Based on our multijurisdictional experience, we believe that problems with local regulation in a domestic setting are significantly amplified when applied in an international setting. We suggest that this is true for the Proposed Rule. Serious flaws in the Proposed Rule for the domestic practice invites large classes of those affected overseas to request blanket exemptions. We note the following:

    Foreign Attorneys. The Proposed Rule will create significant issues for foreign lawyers because (i) of conflicts between the Proposed Rule and local rules governing the conduct of foreign lawyers (ii) the expertise of a local lawyer may not extend to difficult determinations under US law and the Proposed Rule and (iii) the broad definition of "Practising before the Commission" means that a foreign lawyer may be caught unexpectedly by the Proposed Rule when the advice rendered is tangential.

    US Attorneys Advising Overseas. US bar regulations such as those in New York subject foreign lawyers practising within their jurisdiction to their professional responsibility rules. This is also true elsewhere. In the UK, US lawyers based in England with any US or UK law firm that is in partnership with English solicitors are subject to the professional conduct rules of the English Law Society. US lawyers will therefore be subject to the same conflicts between US and English rules as English solicitors. An exemption for foreign lawyers under US law will not remove the conflict for US attorneys practising in foreign jurisdictions.

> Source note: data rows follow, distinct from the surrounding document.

-- ==== Sys2Proof/Machine/HostProgram.lean ====
section
/-! DEFINITION. Host programs: the expansion of the host syntax and its pseudo-instructions into host
accesses (30_encoding.md R87, R89). -/

namespace Sys2Proof.Machine

/-- A host access 0 µs and 0 engine steps after the one before it. The spec fixes no time and no engine
step between the lines of a program, nor between the accesses of one line; the model puts none
(DESIGN CHOICE, log 18). -/
def now (a : HostAccess) : HostEvent := ⟨0, 0, a⟩

/-- `wr a, v`. A host address has 10 bits (30_encoding.md R87), and the spec does not say what an
expansion that passes 0x3FF means; the model takes the address modulo 2^10 (DESIGN CHOICE, log 17). -/
def wr (a : Nat) (v : Byte) : HostEvent := now (.bus (.write (BitVec.ofNat 10 a) v))

/-- `rd a`; an address past 0x3FF is taken modulo 2^10 (DESIGN CHOICE, log 17). -/
def rd (a : Nat) : HostEvent := now (.bus (.read (BitVec.ofNat 10 a)))

/-- The writes `wr a, b0`, `wr a+1, b1`, …; an address past 0x3FF is taken modulo 2^10 (DESIGN CHOICE,
log 17). -/
def wrList : Nat → List Byte → List HostEvent
  | _, [] => []
  | a, b :: bs => wr a b :: wrList (a + 1) bs

/-- The host accesses a line stands for (30_encoding.md R87, R89), for a host that polls at the pace `p`
(log 11). Where the addresses of wr16, ldtx or rdrx pass 0x3FF they are taken modulo 2^10, so that
`wr16 0x3FF, V` writes its high byte to CMD (DESIGN CHOICE, log 17). Every access stands 0 µs and 0
engine steps after the one before it, so that the first read of a `wait` after an `op` comes before the
operation's first step and reads DONE = 0 (DESIGN CHOICE, log 18). -/
def HostLine.expand (p : Pace) : HostLine → List HostEvent
  | .wr a v => [now (.bus (.write a v))]
  | .rd a => [now (.bus (.read a))]
  | .op i => [wr 0x000 (encode i)]
  | .wait => [now (.waitDone p)]
  | .wr16 a v => wrList a.toNat [v.extractLsb' 0 8, v.extractLsb' 8 8]
  | .ldtx ix bs => wrList (0x100 + ix) bs
  | .rdrx ix n => (List.range n).map fun k => rd (0x200 + ix + k)

/-- The host accesses of a program, line by line, for a host that polls at the pace `p`, with nothing
between a line and the next (DESIGN CHOICE, log 18). -/
def expandProgram (p : Pace) (ls : List HostLine) : List HostEvent := ls.flatMap (HostLine.expand p)

end Sys2Proof.Machine
end

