/-- Steps 5 and 6 of SendAndReceive (42_framer.md R157). -/
theorem eval_goodFrame (b : State) (q : Sequencer) (hb : b.host = []) :
    (∃ c, Reference.takeFrame b = .finished c ∧
      eval goodFrameCode (b.withSeq q) = .fin ((Reference.setComm .awakeSynced b).finish c)) ∨
    (Reference.takeFrame b = .resend .deviceCommStatus ∧
      eval goodFrameCode (b.withSeq q) =
        .brk ((Reference.setComm .awakeSynced b).withSeq { q with lastEscalation := .deviceCommStatus })) := by
  have hq : (b.withSeq q).host = [] := hb
  have hs : Action.run (.setComm .awakeSynced) (b.withSeq q) = (Reference.setComm .awakeSynced b).withSeq q := rfl
  have hq' : ((Reference.setComm .awakeSynced b).withSeq q).host = [] := hb
  unfold goodFrameCode Reference.takeFrame
  simp only [Stmt.block_cons, Stmt.block_one]
  rw [eval_act_seq _ _ hq, hs]
  by_cases h4 : 4 < b.rx.frameLen
  · left
    refine ⟨.success, by rw [if_pos h4], ?_⟩
    have hc : Cond.dataResponse.holds ((Reference.setComm .awakeSynced b).withSeq q) = true := decide_eq_true h4
    rw [eval_when_finish _ _ hq' hc]
    rfl
  · have hd : Cond.dataResponse.holds ((Reference.setComm .awakeSynced b).withSeq q) = false := decide_eq_false h4
    rw [if_neg h4, eval_when_seq_false _ _ hd]
    by_cases hc : b.rx.read 1 = b.params.val.stComm
    · right
      refine ⟨by rw [if_pos hc], ?_⟩
      rw [eval_seq_brk]
      rw [eval_when_true _ (by exact beq_iff_eq.mpr hc), eval_act_seq _ _ hq']
      rfl
    · left
      refine ⟨_, by rw [if_neg hc], ?_⟩
      rw [eval_when_seq_false _ _ (by exact beq_eq_false_iff_ne.mpr hc), eval_finish _ hq']
      rfl

/-- One inner iteration of SendAndReceive (42_framer.md R157): it ends the operation, leaves the inner
loop, or goes on with the next iteration. -/
theorem eval_receiveRetry (b : State) (q : Sequencer) (hb : b.host = []) (hq : q.lastEscalation = .none) :
    ∃ q' : Sequencer,
      (∃ c, (Reference.receiveOnce b).1 = some (.finished c) ∧
        eval (receiveRetryCode b.params.val) (b.withSeq q) = .fin ((Reference.receiveOnce b).2.finish c)) ∨
      (∃ e, (Reference.receiveOnce b).1 = some (.resend e) ∧
        eval (receiveRetryCode b.params.val) (b.withSeq q) = .brk ((Reference.receiveOnce b).2.withSeq q') ∧
        q'.lastEscalation = e) ∨
      ((Reference.receiveOnce b).1 = none ∧
        eval (receiveRetryCode b.params.val) (b.withSeq q) = .done ((Reference.receiveOnce b).2.withSeq q') ∧
        q'.lastEscalation = .none) := by
  have hbq : (b.withSeq q).host = [] := hb
  obtain ⟨q1, h1, hst1, hf1⟩ := eval_pollReceive b { q with r := q.r + 1 } hb
  have hk := Reference.keeps_pollReceive b.nPoll b
  have he1 : q1.lastEscalation = .none := (Sequencer.lastEscalation_of_forgetPoll hf1).trans hq
  rcases hr : Reference.pollReceive b.nPoll b with ⟨r, t⟩
  rw [hr] at h1 hst1 hk
  dsimp only at h1 hst1 hk
  have ht := hk.quiet hb
  have hcode : eval (receiveRetryCode b.params.val) (b.withSeq q) =
      eval (.seq (.when (.stIs .rxTimeout) (.seq (resyncOrDieCode b.params.val) .brk))
        (.seq (.when (.stIs .success) (.seq (.act .checkFrame) (.when .frameMatches goodFrameCode)))
          (.seq (resyncOrDieCode b.params.val) (.when (.rsIs .rewoken) .brk)))) (t.withSeq q1) := by
    rw [receiveRetryCode]
    simp only [Stmt.block_cons, Stmt.block_one]
    rw [eval_act_seq _ _ hbq, eval_seq_done (by exact h1)]
  rw [hcode]
  -- the resync of step 4
  have step4 : ∀ (u : State) (p : Params) (q2 : Sequencer), u.host = [] → u.params.val = p → q2.lastEscalation = .none →
      ∃ q' : Sequencer,
      (∃ c, (Reference.recover u).1 = some (.finished c) ∧
        eval (.seq (resyncOrDieCode p) (.when (.rsIs .rewoken) .brk)) (u.withSeq q2) = .fin ((Reference.recover u).2.finish c)) ∨
      (∃ e, (Reference.recover u).1 = some (.resend e) ∧
        eval (.seq (resyncOrDieCode p) (.when (.rsIs .rewoken) .brk)) (u.withSeq q2) = .brk ((Reference.recover u).2.withSeq q') ∧
        q'.lastEscalation = e) ∨
      ((Reference.recover u).1 = none ∧
        eval (.seq (resyncOrDieCode p) (.when (.rsIs .rewoken) .brk)) (u.withSeq q2) = .done ((Reference.recover u).2.withSeq q') ∧
        q'.lastEscalation = .none) := by
    intro u p q2 hu hp he
    subst hp
    obtain ⟨q3, h3, hf3⟩ := eval_resyncOrDie u q2 hu
    have he3 := (Sequencer.lastEscalation_of_forgetSync hf3).trans he
    refine ⟨q3, ?_⟩
    unfold Reference.recover
    rcases hrs : Reference.resync u with ⟨rs, v⟩
    rw [hrs] at h3
    dsimp only at h3
    rcases h3 with ⟨a1, a2⟩ | ⟨a1, a2, a3⟩
    · subst a1
      exact .inl ⟨_, rfl, eval_seq_fin a2⟩
    · right
      rw [eval_seq_done a2]
      cases rs with
      | unreachable => exact absurd rfl a1
      | rewoken =>
        refine .inl ⟨.none, rfl, ?_, he3⟩
        rw [eval_when_true _ (by rw [rsIs_holds, a3]; rfl)]
        rfl
      | synced =>
        refine .inr ⟨rfl, ?_, he3⟩
        rw [eval_when_false _ (by rw [rsIs_holds, a3]; rfl)]
  by_cases hto : r = .rxTimeout
  · subst hto
    have hR : Reference.receiveOnce b = (some (Reference.recoverAndResend t).1, (Reference.recoverAndResend t).2) := by
      rw [Reference.receiveOnce, hr]
    rw [hR]
    obtain ⟨q3, h3, hf3⟩ := eval_resyncOrDie t q1 ht
    have he3 := (Sequencer.lastEscalation_of_forgetSync hf3).trans he1
    refine ⟨q3, ?_⟩
    unfold Reference.recoverAndResend
    rcases hrs : Reference.resync t with ⟨rs, v⟩
    rw [hrs, hk.params] at h3
    dsimp only at h3
    rcases h3 with ⟨a1, a2⟩ | ⟨a1, a2, a3⟩
    · subst a1
      refine .inl ⟨_, rfl, ?_⟩
      rw [eval_seq_fin (by rw [eval_when_true _ (by rw [stIs_holds, hst1]; rfl), eval_seq_fin a2])]
    · refine .inr (.inl ⟨.none, ?_, ?_, he3⟩)
      · cases rs <;> first | exact absurd rfl a1 | rfl
      · have hv : (match ((rs, v) : ResyncOutcome × State) with
            | (.unreachable, s1) => (Reference.LoopEnd.finished .fatalCommFailure, s1)
            | (_, s1) => (.resend .none, s1)).2 = v := by cases rs <;> rfl
        rw [eval_seq_brk (t := v.withSeq q3)]
        · cases rs <;> rfl
        · rw [eval_when_true _ (by rw [stIs_holds, hst1]; rfl), eval_seq_done a2]
          rfl
  · rw [eval_when_seq_false _ _ (by rw [stIs_holds, hst1]; simpa using hto)]
    by_cases hsu : r = .success
    · subst hsu
      have hc1 : (Cond.stIs .success).holds (t.withSeq q1) = true := by rw [stIs_holds, hst1]; rfl
      have hchk : Action.run .checkFrame (t.withSeq q1) =
          (Action.run .checkFrame t).withSeq { q1 with matched := t.rx.checkFrame t.bound } := rfl
      have hkc := Reference.keeps_checkFrame t
      generalize hcf : Action.run .checkFrame t = u at hchk hkc
      by_cases hm : t.rx.checkFrame t.bound = .matched
      · have hR : Reference.receiveOnce b = (some (Reference.takeFrame u), Reference.setComm .awakeSynced u) := by
          rw [Reference.receiveOnce, hr]
          dsimp only
          rw [if_pos hm, hcf]
        have hc2 : Cond.frameMatches.holds (u.withSeq { q1 with matched := t.rx.checkFrame t.bound }) = true := by
          rw [hm]
          rfl
        have hin : ∀ k : Stmt, eval (.seq (.when (.stIs .success) (.seq (.act .checkFrame) (.when .frameMatches goodFrameCode))) k)
            (t.withSeq q1) =
            (eval goodFrameCode (u.withSeq { q1 with matched := t.rx.checkFrame t.bound })).andThen k (eval k) := by
          intro k
          rw [eval]
          congr 1
          rw [eval_when_true _ hc1, eval_act_seq _ _ (by exact ht), hchk, eval_when_true _ hc2]
        rw [hR, hin]
        rcases eval_goodFrame u { q1 with matched := t.rx.checkFrame t.bound } (hkc.quiet ht) with ⟨c, a1, a2⟩ | ⟨a1, a2⟩
        · refine ⟨q1, .inl ⟨c, by rw [a1], ?_⟩⟩
          rw [a2]
          rfl
        · refine ⟨{ q1 with matched := t.rx.checkFrame t.bound, lastEscalation := .deviceCommStatus },
            .inr (.inl ⟨.deviceCommStatus, by rw [a1], ?_, rfl⟩)⟩
          rw [a2]
          rfl
      · have hR : Reference.receiveOnce b = Reference.recover u := by
          rw [Reference.receiveOnce, hr]
          dsimp only
          rw [if_neg hm, hcf]
        have hc2 : Cond.frameMatches.holds (u.withSeq { q1 with matched := t.rx.checkFrame t.bound }) = false :=
          beq_eq_false_iff_ne.mpr hm
        rw [hR, eval_seq_done (by rw [eval_when_true _ hc1, eval_act_seq _ _ (by exact ht), hchk, eval_when_false _ hc2])]
        exact step4 u b.params.val _ (hkc.quiet ht) (by rw [hkc.params, hk.params]) he1
    · have hR : Reference.receiveOnce b = Reference.recover t := by
        rw [Reference.receiveOnce, hr]
        cases r <;> first | contradiction | rfl
      rw [hR, eval_when_seq_false _ _ (by rw [stIs_holds, hst1]; simpa using hsu)]
      exact step4 t b.params.val q1 ht (by rw [hk.params]) he1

    Foreign Governmental Registrants. The Proposed Rule assumes a US corporate structure. As the Release intimates, the Proposed Rule will not be workable if applied to foreign governments, which do not have a board of directors, much less independent board committees.

    Foreign Private Issuers. Because the Proposed Rule assumes a US corporate structure, the mechanics of the rule will be difficult, and sometimes impossible to implement, if a foreign jurisdiction follows a different corporate governance model such as having a supervisory and management board. Moreover, a significant number of foreign registrants have issued debt securities pursuant to a registration statement but do not have any of their securities listed on US exchanges and therefore the Commission cannot assume that foreign registrants will be required to comply with the corporate governance rules of US securities exchanges mandated by Sarbanes-Oxley. The Commission should be extremely careful in forcing US corporate governance requirements on foreign registrants, especially if not mandated by statute.

    Private Litigation. Even if the Commission revises its Proposed Rule for it to have exclusive jurisdiction and to exclude any private right of action, the Commission has no authority to exclude causes of action arising under foreign law resulting from conflicts between the Proposed Rule and foreign law.

The foregoing issues do not have easy solutions. Our view is that these issues in part stem from the Proposed Rule being overly broad and overly prescriptive rather than extra territorial. We believe that if the issues in the US for US lawyers are properly addressed, many of the intractable issues under the Proposed Rule in an international context will also be mitigated. Even then, however, many difficult issues may remain. We believe that the Commission should take additional time to obtain the views of interested persons on these extremely complex issues.

We request that the Commission not go beyond what is absolutely necessary for purposes of the January 26, 2003 deadline. In particular, we strongly urge the Commission to take no action prior to the deadline with respect to non-US lawyers. We also ask that the Commission carefully consider revising the Proposed Rule as described in our other letter of today's date to the Commission.